**What is being asked**
Transcribe word for word the lines below from the line with "(s.skipFree n).reqs = s.reqs" through the line with "(s.skipFree n).pending = s.pending", ends included.

Stored data entries:
/-- What setBankByte leaves as it was. -/
@[simp] theorem State.setBankByte_keeps {c b : Nat} {v : Byte} :
    (s.setBankByte c b v).regs = s.regs ∧ (s.setBankByte c b v).hostMem = s.hostMem ∧ (s.setBankByte c b v).clk = s.clk ∧
    (s.setBankByte c b v).tap = s.tap ∧ (s.setBankByte c b v).crates = s.crates ∧ (s.setBankByte c b v).chans = s.chans ∧
    (s.setBankByte c b v).slices = s.slices ∧ (s.setBankByte c b v).shot = s.shot ∧ (s.setBankByte c b v).emits = s.emits ∧
    (s.setBankByte c b v).classes = s.classes ∧ (s.setBankByte c b v).chgs = s.chgs ∧ (s.setBankByte c b v).mons = s.mons ∧
    (s.setBankByte c b v).eye = s.eye ∧ (s.setBankByte c b v).motor = s.motor ∧ (s.setBankByte c b v).host = s.host ∧
    (s.setBankByte c b v).reqs = s.reqs ∧ (s.setBankByte c b v).rings = s.rings ∧ (s.setBankByte c b v).hk = s.hk ∧
    (s.setBankByte c b v).saf = s.saf ∧ (s.setBankByte c b v).flt = s.flt ∧ (s.setBankByte c b v).otp = s.otp ∧
    (s.setBankByte c b v).free = s.free ∧ (s.setBankByte c b v).pending = s.pending ∧
    (∀ x : Nat, (s.setBankByte c b v).reg x = s.reg x) ∧ (∀ x : FRef, (s.setBankByte c b v).rd x = s.rd x) ∧
    (∀ x : FRef, (s.setBankByte c b v).flag x = s.flag x) ∧ (∀ x : FRef, (s.setBankByte c b v).rdInt x = s.rdInt x) ∧
    (∀ x : Nat, (s.setBankByte c b v).crate x = s.crate x) ∧ (∀ x y : Nat, (s.setBankByte c b v).chan x y = s.chan x y) ∧
    (∀ x y : Nat, (s.setBankByte c b v).slice x y = s.slice x y) ∧ (∀ x : Nat, (s.setBankByte c b v).emit x = s.emit x) ∧
    (∀ x : Nat, (s.setBankByte c b v).chg x = s.chg x) ∧ (∀ x : Nat, (s.setBankByte c b v).mon x = s.mon x) ∧
    (∀ x : RingId, (s.setBankByte c b v).ring x = s.ring x) ∧ (∀ x : Src, (s.setBankByte c b v).req x = s.req x) ∧
    (∀ x : Nat, (s.setBankByte c b v).pair x = s.pair x) ∧ (∀ x : Nat, (s.setBankByte c b v).out x = s.out x) ∧
    (∀ x : Nat, (s.setBankByte c b v).sto x = s.sto x) ∧ (∀ x : Nat, (s.setBankByte c b v).zone x = s.zone x) ∧
    (∀ x : Nat, (s.setBankByte c b v).hostByte x = s.hostByte x) ∧ (s.setBankByte c b v).running = s.running :=
  ⟨rfl, rfl, rfl, rfl, rfl, rfl, rfl, rfl, rfl, rfl, rfl, rfl, rfl, rfl, rfl, rfl, rfl, rfl, rfl, rfl, rfl, rfl, rfl,
   fun _ => rfl, fun _ => rfl, fun _ => rfl, fun _ => rfl, fun _ => rfl, fun _ _ => rfl, fun _ _ => rfl, fun _ => rfl,
   fun _ => rfl, fun _ => rfl, fun _ => rfl, fun _ => rfl, fun _ => rfl, fun _ => rfl, fun _ => rfl, fun _ => rfl,
   fun _ => rfl, rfl⟩

/-- What clearBank leaves as it was. -/
@[simp] theorem State.clearBank_keeps {c b n : Nat} :
    (s.clearBank c b n).regs = s.regs ∧ (s.clearBank c b n).hostMem = s.hostMem ∧ (s.clearBank c b n).clk = s.clk ∧
    (s.clearBank c b n).tap = s.tap ∧ (s.clearBank c b n).crates = s.crates ∧ (s.clearBank c b n).chans = s.chans ∧
    (s.clearBank c b n).slices = s.slices ∧ (s.clearBank c b n).shot = s.shot ∧ (s.clearBank c b n).emits = s.emits ∧
    (s.clearBank c b n).classes = s.classes ∧ (s.clearBank c b n).chgs = s.chgs ∧ (s.clearBank c b n).mons = s.mons ∧
    (s.clearBank c b n).eye = s.eye ∧ (s.clearBank c b n).motor = s.motor ∧ (s.clearBank c b n).host = s.host ∧
    (s.clearBank c b n).reqs = s.reqs ∧ (s.clearBank c b n).rings = s.rings ∧ (s.clearBank c b n).hk = s.hk ∧
    (s.clearBank c b n).saf = s.saf ∧ (s.clearBank c b n).flt = s.flt ∧ (s.clearBank c b n).otp = s.otp ∧
    (s.clearBank c b n).free = s.free ∧ (s.clearBank c b n).pending = s.pending ∧
    (∀ x : Nat, (s.clearBank c b n).reg x = s.reg x) ∧ (∀ x : FRef, (s.clearBank c b n).rd x = s.rd x) ∧
    (∀ x : FRef, (s.clearBank c b n).flag x = s.flag x) ∧ (∀ x : FRef, (s.clearBank c b n).rdInt x = s.rdInt x) ∧
    (∀ x : Nat, (s.clearBank c b n).crate x = s.crate x) ∧ (∀ x y : Nat, (s.clearBank c b n).chan x y = s.chan x y) ∧
    (∀ x y : Nat, (s.clearBank c b n).slice x y = s.slice x y) ∧ (∀ x : Nat, (s.clearBank c b n).emit x = s.emit x) ∧
    (∀ x : Nat, (s.clearBank c b n).chg x = s.chg x) ∧ (∀ x : Nat, (s.clearBank c b n).mon x = s.mon x) ∧
    (∀ x : RingId, (s.clearBank c b n).ring x = s.ring x) ∧ (∀ x : Src, (s.clearBank c b n).req x = s.req x) ∧
    (∀ x : Nat, (s.clearBank c b n).pair x = s.pair x) ∧ (∀ x : Nat, (s.clearBank c b n).out x = s.out x) ∧
    (∀ x : Nat, (s.clearBank c b n).sto x = s.sto x) ∧ (∀ x : Nat, (s.clearBank c b n).zone x = s.zone x) ∧
    (∀ x : Nat, (s.clearBank c b n).hostByte x = s.hostByte x) ∧ (s.clearBank c b n).running = s.running :=
  ⟨rfl, rfl, rfl, rfl, rfl, rfl, rfl, rfl, rfl, rfl, rfl, rfl, rfl, rfl, rfl, rfl, rfl, rfl, rfl, rfl, rfl, rfl, rfl,
   fun _ => rfl, fun _ => rfl, fun _ => rfl, fun _ => rfl, fun _ => rfl, fun _ _ => rfl, fun _ _ => rfl, fun _ => rfl,
   fun _ => rfl, fun _ => rfl, fun _ => rfl, fun _ => rfl, fun _ => rfl, fun _ => rfl, fun _ => rfl, fun _ => rfl,
   fun _ => rfl, rfl⟩

/-- What skipFree leaves as it was. -/
@[simp] theorem State.skipFree_keeps {n : Nat} :
    (s.skipFree n).regs = s.regs ∧ (s.skipFree n).bank = s.bank ∧ (s.skipFree n).hostMem = s.hostMem ∧
    (s.skipFree n).clk = s.clk ∧ (s.skipFree n).tap = s.tap ∧ (s.skipFree n).crates = s.crates ∧
    (s.skipFree n).chans = s.chans ∧ (s.skipFree n).slices = s.slices ∧ (s.skipFree n).shot = s.shot ∧
    (s.skipFree n).emits = s.emits ∧ (s.skipFree n).classes = s.classes ∧ (s.skipFree n).chgs = s.chgs ∧
    (s.skipFree n).mons = s.mons ∧ (s.skipFree n).eye = s.eye ∧ (s.skipFree n).motor = s.motor ∧ (s.skipFree n).host = s.host ∧
    (s.skipFree n).reqs = s.reqs ∧ (s.skipFree n).rings = s.rings ∧ (s.skipFree n).hk = s.hk ∧ (s.skipFree n).saf = s.saf ∧
    (s.skipFree n).flt = s.flt ∧ (s.skipFree n).otp = s.otp ∧ (s.skipFree n).free = s.free + n ∧
    (s.skipFree n).pending = s.pending ∧ (∀ x : Nat, (s.skipFree n).reg x = s.reg x) ∧
    (∀ x : FRef, (s.skipFree n).rd x = s.rd x) ∧ (∀ x : FRef, (s.skipFree n).flag x = s.flag x) ∧
    (∀ x : FRef, (s.skipFree n).rdInt x = s.rdInt x) ∧ (∀ x : Nat, (s.skipFree n).crate x = s.crate x) ∧
    (∀ x y : Nat, (s.skipFree n).chan x y = s.chan x y) ∧ (∀ x y : Nat, (s.skipFree n).slice x y = s.slice x y) ∧
    (∀ x : Nat, (s.skipFree n).emit x = s.emit x) ∧ (∀ x : Nat, (s.skipFree n).chg x = s.chg x) ∧
    (∀ x : Nat, (s.skipFree n).mon x = s.mon x) ∧ (∀ x : RingId, (s.skipFree n).ring x = s.ring x) ∧
    (∀ x : Src, (s.skipFree n).req x = s.req x) ∧ (∀ x : Nat, (s.skipFree n).pair x = s.pair x) ∧
    (∀ x : Nat, (s.skipFree n).out x = s.out x) ∧ (∀ x : Nat, (s.skipFree n).sto x = s.sto x) ∧
    (∀ x : Nat, (s.skipFree n).zone x = s.zone x) ∧ (∀ x : Nat, (s.skipFree n).hostByte x = s.hostByte x) ∧
    (∀ x y : Nat, (s.skipFree n).bankByte x y = s.bankByte x y) ∧ (s.skipFree n).running = s.running :=
  ⟨rfl, rfl, rfl, rfl, rfl, rfl, rfl, rfl, rfl, rfl, rfl, rfl, rfl, rfl, rfl, rfl, rfl, rfl, rfl, rfl, rfl, rfl, rfl, rfl,
   fun _ => rfl, fun _ => rfl, fun _ => rfl, fun _ => rfl, fun _ => rfl, fun _ _ => rfl, fun _ _ => rfl, fun _ => rfl,
   fun _ => rfl, fun _ => rfl, fun _ => rfl, fun _ => rfl, fun _ => rfl, fun _ => rfl, fun _ => rfl, fun _ => rfl,
   fun _ => rfl, fun _ _ => rfl, rfl⟩

/-! ## Fields of a word -/

/-- A field of a 32-bit register. -/
abbrev FRef.fits (f : FRef) : Prop := f.lsb + f.width ≤ 32

/-- Two fields of one register have no bit in common. -/
abbrev FRef.apart (f g : FRef) : Prop := f.lsb + f.width ≤ g.lsb ∨ g.lsb + g.width ≤ f.lsb

theorem FRef.getLsbD_mask (f : FRef) (i : Nat) : f.mask.getLsbD i = (decide (i < 32) && decide (i < f.width)) := by
  simp [FRef.mask, BitVec.getLsbD_ofNat, Nat.testBit_two_pow_sub_one]

theorem FRef.testBit_get (f : FRef) (w : Word) (i : Nat) :
    (f.get w).testBit i = (w.getLsbD (f.lsb + i) && (decide (i < 32) && decide (i < f.width))) := by
  unfold FRef.get
  rw [← BitVec.getLsbD.eq_1, BitVec.getLsbD_and, BitVec.getLsbD_ushiftRight, FRef.getLsbD_mask]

**Answer section**
    (s.skipFree n).reqs = s.reqs ∧ (s.skipFree n).rings = s.rings ∧ (s.skipFree n).hk = s.hk ∧ (s.skipFree n).saf = s.saf ∧
    (s.skipFree n).flt = s.flt ∧ (s.skipFree n).otp = s.otp ∧ (s.skipFree n).free = s.free + n ∧
    (s.skipFree n).pending = s.pending ∧ (∀ x : Nat, (s.skipFree n).reg x = s.reg x) ∧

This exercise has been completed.